Я родилась в 1929 году в Калифорнии, в Беркли, и прожила большую часть жизни на Западном побережье США. Мой отец был профессором антропологии; три моих брата также стали профессорами, а я сама вышла замуж за профессора истории. Таким образом, вся моя жизнь была прожита рядом с университетом.
В колледже изучала французскую и итальянскую литературу и, получив Фулбрайта, отправилась во Францию. Я встретила своего будущего мужа на отправлявшемся во Францию корабле, наше бракосочетание состоялось в Париже.
У нас трое детей, четверо внуков, одна кошка и множество хороших друзей. Сейчас, постарев, мы больше не путешествуем. Мой муж разбил очень красивый садик.
Обычно мы читаем друг другу вслух перед обедом, а вечерами часто слушаем музыку или просматриваем какое-нибудь видео. У нас есть небольшой дом вблизи от пляжа в небольшом городке на тихоокеанском побережье, и раз в год мы отправляемся в южно-восточный Орегон, чтобы побыть на его пустынных удаленных от моря территориях.
Это удивительно завораживающие безлюдные земли.
– Сколько часов в день посвящается литературному творчеству?
– Я начала писать стихи, когда мне было семь или восемь лет, а рассказы чуть позже, и продолжаю это делать до сих пор. Я всегда относилась к своим писаниям как к работе всей моей жизни (если бы мне нужно было просто подзаработать деньжат, я могла бы преподавать французский язык).
Я провожу за писательским столом несколько часов ежедневно: пишу, перевожу или отвечаю на письма и электронную почту. Я вхожу в небольшую группу поэтов; мы встречаемся раз в месяц, чтобы читать и обсуждать наши стихи и решать, к какой теме мы должны обратиться в следующий раз и в какую форму ее облечь.
–Есть ли у вас писательские суеверия?
– У меня нет никаких суеверий, но если можно посчитать суеверием нижеследующее, то вот пожалуйста: когда я пишу роман, я всегда опасаюсь, что умру до того, как он будет закончен. Этого уже не произошло 21 раз, но когда-то, разумеется, случится наверняка, так что... Это суеверие, да?

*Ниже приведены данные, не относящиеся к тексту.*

/-- The reference sought, met at the last ppm and past it, lost, back and slewed; reader-die PLLs; crossings and lanes whose clock stops. -/
theorem witness_ClocksLoseAndRegainLock :
    (booting 2).seeksRef = true ∧ adoptRef 9000 ≠ 0 ∧
    (let s := (booting 2).setVal Obj.REFCLK_FREQ 1
     s.seeksRef = true ∧ s.on Obj.REFCLK_FREQ = true ∧ (-200 : Int).natAbs ≤ 200 ∧ 200 < (201 : Int).natAbs) ∧
    (atMode 1).seeksRef = false ∧
    (let s := (locked 1).setVal Obj.TIME_STATE 1
     s.clk.holdover = false ∧ s.on Obj.PLL_LOCK 8 = true ∧ s.val Obj.TIME_STATE = 1) ∧
    ({ locked 1 with clk := { slewing := true } } : State).clk.slewing = true ∧
    ({ locked 1 with clk := { holdover := true } } : State).clk.holdover = true ∧ (-200 : Int).natAbs ≤ 200 ∧
    (locked 1).on Obj.PLL_LOCK 7 = true ∧
    (let s : State := { atMode 1 with clk := { ord := 256, pllLost := [(7, 1)] } }
     s.on Obj.PLL_LOCK 7 = false ∧ smGet 0 s.clk.pllLost 7 ≠ 0 ∧ s.val Obj.DIE_STATE 7 = 0 ∧ smGet 0 s.clk.pllLost 7 - 1 + 256 ≤ s.clk.ord) ∧
    (let s := (atMode 1).setVal Obj.PLL_LOCK 1 8
     s.on Obj.PLL_LOCK 0 = false ∧ s.dieOff 0 = false ∧ smGet 0 s.clk.pllLost 0 = 0 ∧ s.boot.step ≠ 0 ∧ s.on Obj.PLL_LOCK 8 = true ∧ s.dieOut 0 = false) ∧
    (let s := (locked 1).setVal Obj.LANE_STATE 6 47
     s.boot.step ≠ 0 ∧ 2 ≤ s.laneState 47 ∧ s.laneState 47 ≤ 6) ∧
    (let s := (locked 1).setVal Obj.LANE_STATE 2 0
     2 ≤ s.laneState 0 ∧ s.laneState 0 ≤ 6) ∧
    (let s : State := { locked 1 with cont := { resetting := [(3, 5)] } }
     smGet 0 s.cont.resetting 3 ≠ 0 ∧ s.on Obj.PLL_LOCK 3 = true) := by decide

/-- A time set armed and given up, edges that end it, that keep time in window and out of it, seconds without an edge and with one, and a
second whose bookkeeping is due and not. -/
theorem witness_TimeSetAndPps :
    accepts (atMode 2) .engineer (objAddr 0x1021 0 0 0) (leBytes 9 secondTu) = true ∧ secondTu < 2 ^ 72 ∧
    (let s : State := { atMode 1 with clk := { armed := some 0, ord := 500000 } }
     s.clk.armed.isSome = true ∧ s.clk.armedOrd + 500000 ≤ s.clk.ord) ∧
    (let s : State := { atMode 1 with clk := { armed := some 0, ord := 499999 } }
     s.clk.ord < s.clk.armedOrd + 500000) ∧
    (let s : State := { (atMode 2).setVal Obj.PPS_ENABLE 1 with clk := { armed := some secondTu } }
     s.on Obj.PPS_ENABLE = true ∧ Mode.ppsTdc s.mode = true ∧ (s.val Obj.PPS_EDGE = 1 ↔ (true : Bool) = false)) ∧
    (let s : State := { ((atMode 2).setVal Obj.PPS_ENABLE 1).setVal Obj.TIME_STATE 2 with clk := { tick := 250000 } }
     let stamp := s.ppsStamp { period := 0, code := 0, rising := true }
     s.clk.armed = none ∧ s.val Obj.TIME_STATE ≠ 0 ∧ s.ppsJudged 1 = false ∧ (2 * stamp + secondTu) / (2 * secondTu) = 1 ∧
     ((stamp : Int) - (1 * secondTu : Nat)).natAbs ≤ s.nat Obj.PPS_WINDOW) ∧
    (let s : State := { ((atMode 2).setVal Obj.PPS_ENABLE 1).setVal Obj.TIME_STATE 1 with clk := { tick := 250004 } }
     let stamp := s.ppsStamp { period := 8191, code := 0, rising := true }
     let off := (stamp : Int) - (1 * secondTu : Nat)
     s.ppsJudged 1 = false ∧ (2 * stamp + secondTu) / (2 * secondTu) = 1 ∧ off < 2 ^ 31 ∧ s.nat Obj.PPS_WINDOW < off.natAbs) ∧
    (let s : State := { ((atMode 2).setVal Obj.PPS_ENABLE 1).setVal Obj.TIME_STATE 1 with clk := { tick := 250000 + 249999 } }
     s.val Obj.TIME_STATE ≠ 0 ∧ s.on Obj.PPS_ENABLE = true ∧ s.ppsJudged (s.tick / 250000) = false ∧
     s.tick / 250000 * secondTu + s.nat Obj.PPS_WINDOW < (s.tick + 1) * 2 ^ 19) ∧
    (let s : State := { (atMode 2).setVal Obj.PPS_ENABLE 1 with clk := { tick := 250000, ppsSecond := some 1 } }
     s.ppsJudged (s.tick / 250000) = true ∧ ((atMode 2).setVal Obj.PPS_ENABLE 0).on Obj.PPS_ENABLE = false) ∧
    ({ atMode 2 with clk := { secondDue := some 1 } } : State).clk.secondDue = some 1 ∧ (atMode 2).clk.secondDue = none := by decide

/-- A swap requested for table 3 of the last region, one deferred to its limit with its group, and one below it. -/
theorem witness_TableSwapCommands :
    accepts (atMode 1) .engineer (tabAddr 0x1015 3 15) (leBytes 8 0) = true ∧
    (let st (n : Nat) := ((atMode 1).setTab 3 15 fun x => { x with ready := true, deferRun := n, group := [tabKey 3 15] }).setTabState 3 15 2
     let s := st 65536
     s.tabState 3 15 = 2 ∧ s.nat Obj.SWAP_DEFER_LIMIT ≤ (s.tab 3 15).deferRun ∧ (s.tab 3 15).group = [tabKey 3 15] ∧
     (∀ k ∈ (s.tab 3 15).group, k < 12 * 256 ∧ k % 256 < tabCount (k / 256) ∧ s.tabPending (k / 256) (k % 256) = true) ∧
     s.tabRetiring 3 15 = false ∧ ((st 0).tab 3 15).deferRun < (st 0).nat Obj.SWAP_DEFER_LIMIT) := by decide

/-! ### Witnesses: linearizer, ranges, clamps, feeds, housekeeping, contexts, containment (01, 03–06, 20, 21) -/

/-- Linearizer builds: one that may start, ones that wait, a deferred one asked for before and in this tick, the commands. -/
theorem witness_RangesAndLinearizers_builds :
    (let s := atMode 3
     s.tick % 250 = 0 ∧ (s.regionRuns 15 && !s.tabPending 0 15 && !s.tabRetiring 0 15) = true ∧ (s.rg 15).buildWaits = false) ∧
    (let s := (atMode 3).setTabState 0 15 1
     s.tick % 250 = 0 ∧ s.regionRuns 15 = true ∧ (s.regionRuns 15 && !s.tabPending 0 15 && !s.tabRetiring 0 15) = false) ∧
    (atMode 0).regionRuns 15 = false ∧
    (let s : State := { (atMode 3).setRg 15 fun x => { x with buildWaits := true, askOrd := 6 } with clk := { ord := 7 } }
     (s.rg 15).buildWaits = true ∧ (s.rg 15).askOrd < s.clk.ord ∧
     (s.regionRuns 15 && !s.tabPending 0 15 && !s.tabRetiring 0 15) = true) ∧
    (let s : State := { ((atMode 3).setRg 15 fun x => { x with buildWaits := true, askOrd := 6 }).setTabState 0 15 1 with clk := { ord := 7 } }
     (s.rg 15).buildWaits = true ∧ (s.rg 15).askOrd < s.clk.ord ∧
     (s.regionRuns 15 && !s.tabPending 0 15 && !s.tabRetiring 0 15) = false ∧ s.tabPending 0 15 = true) ∧
    (let s : State := { (atMode 3).setRg 15 fun x => { x with buildWaits := true, askOrd := 7 } with clk := { ord := 7 } }
     s.clk.ord ≤ (s.rg 15).askOrd ∧ s.tabPending 0 15 = false) ∧
    accepts (atMode 3) .engineer (objAddr 0x3001 0 3 15) [1] = true ∧ accepts (atMode 3) .engineer (objAddr 0x3002 0 3 15) [1] = true := by decide

/-- Input 255 in a range at a boundary, with its release count begun at a sample of the tick. -/
def rangeSt (range relFrom relCount : Nat) : State :=
  { (atMode 3).setInp 255 fun x => { x with range, relFrom := 409600 + relFrom, relCount } with clk := { ord := 100 } }

/-- An attack that takes effect in the next tick and one that takes effect in its own, from the ranges 2 and 0; releases at the hold, over
words and with none before; words that are not small; a blanked sample; inputs that are locked, that have a change on its way, and in
BOOT. -/
theorem witness_RangesAndLinearizers_ranges :
    (let s := rangeSt 2 0 0
     s.converterRuns 255 = true ∧ s.rangeLock 255 = none ∧ (s.inp 255).pend = none ∧ rawRange 0x9FF = (s.inp 255).range ∧
     s.nat Obj.RANGE_ATTACK 255 < (rawMant 0x9FF).natAbs ∧ (s.inp 255).evalFrom ≤ s.absSample 4095 ∧ s.blankedAt 255 4095 = false ∧
     s.blankedAt 255 4093 = false) ∧
    (let s := rangeSt 0 0 0
     rawRange 0x1FF = (s.inp 255).range ∧ s.nat Obj.RANGE_ATTACK 255 < (rawMant 0x1FF).natAbs ∧ (s.inp 255).range < 3) ∧
    (let s := rangeSt 3 4090 ((atMode 3).nat Obj.RANGE_HOLD 255 - 4)
     s.converterRuns 255 = true ∧ s.rangeLock 255 = none ∧ (s.inp 255).pend = none ∧ 0 < (s.inp 255).range ∧
     (s.inp 255).evalFrom ≤ s.absSample 4093 ∧ s.relStart 255 + [(0 : BitVec 12), 0, 0].length = 4093 ∧ s.blankedAt 255 4093 = false ∧
     relSmall (s.nat Obj.RANGE_RELEASE 255) 0 = true ∧ s.nat Obj.RANGE_HOLD 255 ≤ s.relRun 255 [0, 0, 0] + 1) ∧
    (let s := rangeSt 1 4095 ((atMode 3).nat Obj.RANGE_HOLD 255 - 1)
     s.relStart 255 + ([] : List (BitVec 12)).length = 4095 ∧ s.nat Obj.RANGE_HOLD 255 ≤ s.relRun 255 [] + 1 ∧ 0 < (s.inp 255).range) ∧
    relSmall ((atMode 3).nat Obj.RANGE_RELEASE 255) 0x9FF = false ∧ relSmall ((atMode 3).nat Obj.RANGE_RELEASE 255) 0xE00 = false ∧
    (let s := (((rangeSt 1 0 0).setVal Obj.BLANK_MASK 1 255).setVal Obj.BLANK_POLARITY 0).setPin 0 fun p => { p with level := true }
     s.blankedAt 255 4093 = true) ∧
    ((rangeSt 1 0 0).setVal Obj.RANGE_MODE 1 255).rangeLock 255 = some 0 ∧
    ((rangeSt 1 0 0).setInp 255 fun x => { x with pend := some 2 }).converterRuns 255 = true ∧
    (((rangeSt 1 0 0).setInp 255 fun x => { x with pend := some 2 }).inp 255).pend.isSome = true ∧ (atMode 0).converterRuns 0 = false := by decide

– Из того, что вы написали, какие книги нравятся вам больше всего, какие кажутся самыми совершенными?
– Большинство писателей, если они не станут лукавить, скажут тебе, что их самая любимая книга – та, которую они пишут в настоящий момент. Или та, которую только собираются написать.
Поскольку я сейчас не пишу никакой книги и даже не знаю, что будет следующим литературным проектом, я лучше расскажу о той, которую только что завершила.
Она будет опубликована не раньше чем через два года. Сюжет был подарен мне римским поэтом Вергилием в эпической поэме «Энеида». Это история итальянской девушки, на которой женится Эней.
Нам всем известна несчастная королева Дидона, но о молодой Лавинии в поэме Вергилия сказано мало – всего лишь несколько слов. И мне стало интересно, каково было знать этой девушке, что ей суждено встретить великого героя и выйти за него замуж.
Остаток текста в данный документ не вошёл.